Suite de l’attentat: Couillard veut aborder les enjeux autrement

QUÉBEC – La tragédie survenue dimanche dans une mosquée de Québec devrait inciter les parlementaires à aborder les enjeux identitaires d’une autre façon, selon le premier ministre Philippe Couillard.

En marge d’un caucus de deux jours des députés libéraux réunis en vue de préparer la rentrée parlementaire de mardi prochain, M. Couillard s’est montré prudent, jeudi, sur la suite des choses, sur le plan politique, insistant sur le fait qu’au cours des prochains jours la politique devait céder le pas au recueillement et à la solidarité avec la communauté musulmane.

Il a dit qu’il ne se laisserait pas distraire par l’actualité politique et d’autres enjeux dans les jours qui viennent.

Les travaux du caucus, normalement consacrés au menu législatif, ont été perturbés à la fois par la tragédie survenue à la mosquée et par l’annonce selon laquelle l’ex-député libéral Gerry Sklavounos ne ferait l’objet d’aucune accusation relative aux allégations d’agression sexuelle qui pesaient contre lui.

En milieu de matinée, M. Couillard a quitté le caucus pour prendre la route vers Montréal et assister à la cérémonie tenue en guise d’appui à la communauté musulmane, en hommage aux victimes de l’attentat qui a fait six morts et une quinzaine de blessés.
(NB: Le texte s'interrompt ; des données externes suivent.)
/-! ### AMOs (R232) -/

/-- The operand of an AMO of a size: the low bytes of a register, or a pair for 16 B (R232). -/
def State.amoOperand (s : State) (size : Nat) (b : XReg) : Nat :=
  if size = 16 then (s.x b).toNat + 2 ^ 64 * (s.x (b + 1)).toNat else (s.x b).toNat % 2 ^ (8 * size)

/-- The size of an AMO: code 0 is 16 B (R29). -/
def amoBytes (z : BitVec 2) : Nat := if z = 0 then 16 else 2 ^ z.toNat

/-- The new value at the home (R232). -/
def amoResult (f : BitVec 4) (size old b c : Nat) : Nat :=
  let w := 8 * size
  let sg := toSigned w
  if f = 0 then (old + b) % 2 ^ w
  else if f = 1 then (if sg b < sg old then b else old)
  else if f = 2 then (if sg old < sg b then b else old)
  else if f = 3 then old &&& b else if f = 4 then old ||| b else if f = 5 then old ^^^ b
  else if f = 6 then b
  else if f = 7 then (if old = c then b else old)
  else (roundRNE 0 ((value 0 old).add false (value 0 b)).1).1

/-- The registers an AMO writes. -/
def amoDest (size : Nat) (d : XReg) : List XReg := if size = 16 then [d, d + 1] else [d]

/-- An AMO of the executing context sent: it uses the path of LDG, and xd is owed (R232); it waits for a
speculative event to be safe (R320). -/
def State.sendAmo (s : State) (f : BitVec 4) (size : Nat) (d a b c : XReg) : State :=
  s.whenSafe <| s.scalarGlobal (s.x a) .amo size (f == 8) fun t pa =>
    let r := t.request pa (.amo f size (t.amoOperand size b) (if f = 7 then t.amoOperand size c else 0)) (some d) 0
    let t1 := t.send1 r
    (t1.setMe (t1.me.owe r.id (amoDest size d))).retire 2

/-- `AMO_ADD` (R232). -/
def execAmoAdd (z : BitVec 2) (d a b : XReg) (s : State) : Res := .next (s.sendAmo 0 (amoBytes z) d a b 0)
/-- `AMO_MIN` (R232). -/
def execAmoMin (z : BitVec 2) (d a b : XReg) (s : State) : Res := .next (s.sendAmo 1 (amoBytes z) d a b 0)
/-- `AMO_MAX` (R232). -/
def execAmoMax (z : BitVec 2) (d a b : XReg) (s : State) : Res := .next (s.sendAmo 2 (amoBytes z) d a b 0)
/-- `AMO_AND` (R232). -/
def execAmoAnd (z : BitVec 2) (d a b : XReg) (s : State) : Res := .next (s.sendAmo 3 (amoBytes z) d a b 0)
/-- `AMO_OR` (R232). -/
def execAmoOr (z : BitVec 2) (d a b : XReg) (s : State) : Res := .next (s.sendAmo 4 (amoBytes z) d a b 0)
/-- `AMO_XOR` (R232). -/
def execAmoXor (z : BitVec 2) (d a b : XReg) (s : State) : Res := .next (s.sendAmo 5 (amoBytes z) d a b 0)
/-- `AMO_SWAP` (R232). -/
def execAmoSwap (z : BitVec 2) (d a b : XReg) (s : State) : Res := .next (s.sendAmo 6 (amoBytes z) d a b 0)
/-- `AMO_CAS` (R232). -/
def execAmoCas (z : BitVec 2) (d a b c : XReg) (s : State) : Res := .next (s.sendAmo 7 (amoBytes z) d a b c)
/-- `AMO_FADD`: 4 B, in FP32 (R30, R232). -/
def execAmoFadd (d a b : XReg) (s : State) : Res := .next (s.sendAmo 8 4 d a b 0)

/-! ### Vector global accesses (R230, R231) -/

/-- The checks of one lane: those of an access where it is performed now, and where an event only holds it those that need no
translation (R230, R320). -/
def State.laneGlobal (s : State) (g c : Nat) (k : Access) (a : Word) (now : Bool) : State × Except Stop (Option Nat) :=
  if now then
    let t := s.globalAccess g c a k 4 false false
    (t.1, t.2.map some)
  else
    match unaligned a 4, s.watchHit g c a.toNat 4 k.kinds with
    | [], none => (s, .ok none)
    | cs, w => (s, .error (.fail cs w a))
Vendredi, il assistera à une autre cérémonie semblable tenue cette fois à Québec.

Dans un deuxième temps, la tragédie devra permettre de réfléchir à la fois sur les façons de s’exprimer sur l’enjeu de la laïcité et la façon d’aborder cette question, «mais pas pour cette semaine», a-t-il dit, lors d’une mêlée de presse, avant de rejoindre ses députés tôt jeudi matin.

«On a avantage, pour ce qui est des acteurs politiques, à bien réfléchir à la façon dont on nomme les enjeux, et parfois même à la façon dont on commence à les aborder», a-t-il ajouté.

Chose certaine, la prochaine session sera marquée notamment par l’étude article par article du controversé projet de loi 62, qui impose le visage découvert pour donner ou recevoir des services de l’État.

En principe, le gouvernement espère faire adopter ce projet de loi avant l’ajournement de juin.

La ministre de la Justice, Stéphanie Vallée, qui parraine le projet de loi, a promis de présenter bientôt des amendements à sa législation, mais refuse d’en révéler la teneur.

Malgré les critiques de l’opposition, la ministre entend maintenir le cap et laisser intact l’esprit du projet de loi 62, qui ne prévoit aucune interdiction relative au port des signes religieux. Cela laisse entendre que les amendements seront mineurs.

«Je n’ai pas l’intention de m’écarter de l’esprit du projet de loi», a tranché Mme Vallée, jeudi matin lors d’une mêlée de presse.

Elle a rappelé que tous les débats abordant les questions d’immigration et les questions identitaires devaient se faire avec «calme» et «se placer au-dessus de la mêlée».

Quant aux échéances à prévoir, la ministre est d’avis qu’à la suite de l’attentat, il valait mieux «laisser la poussière retomber», sans précipiter l’étude du projet de loi, mais «sans présumer qu’il y a un report aux calendes grecques» non plus.

De son côté, le ministre de la Sécurité publique, Martin Coiteux, a nié avoir négligé de donner suite à une rencontre tenue en septembre avec des groupes de confession musulmane venus le sensibiliser aux problèmes rencontrés par leur communauté.

Le Devoir rapportait jeudi que ces groupes étaient venus exprimer leurs craintes devant la montée de l’extrême droite islamophobe au Québec et lui avaient remis un document contenant des recommandations, mais déploraient qu’il n’y ait pas eu de suite concrète.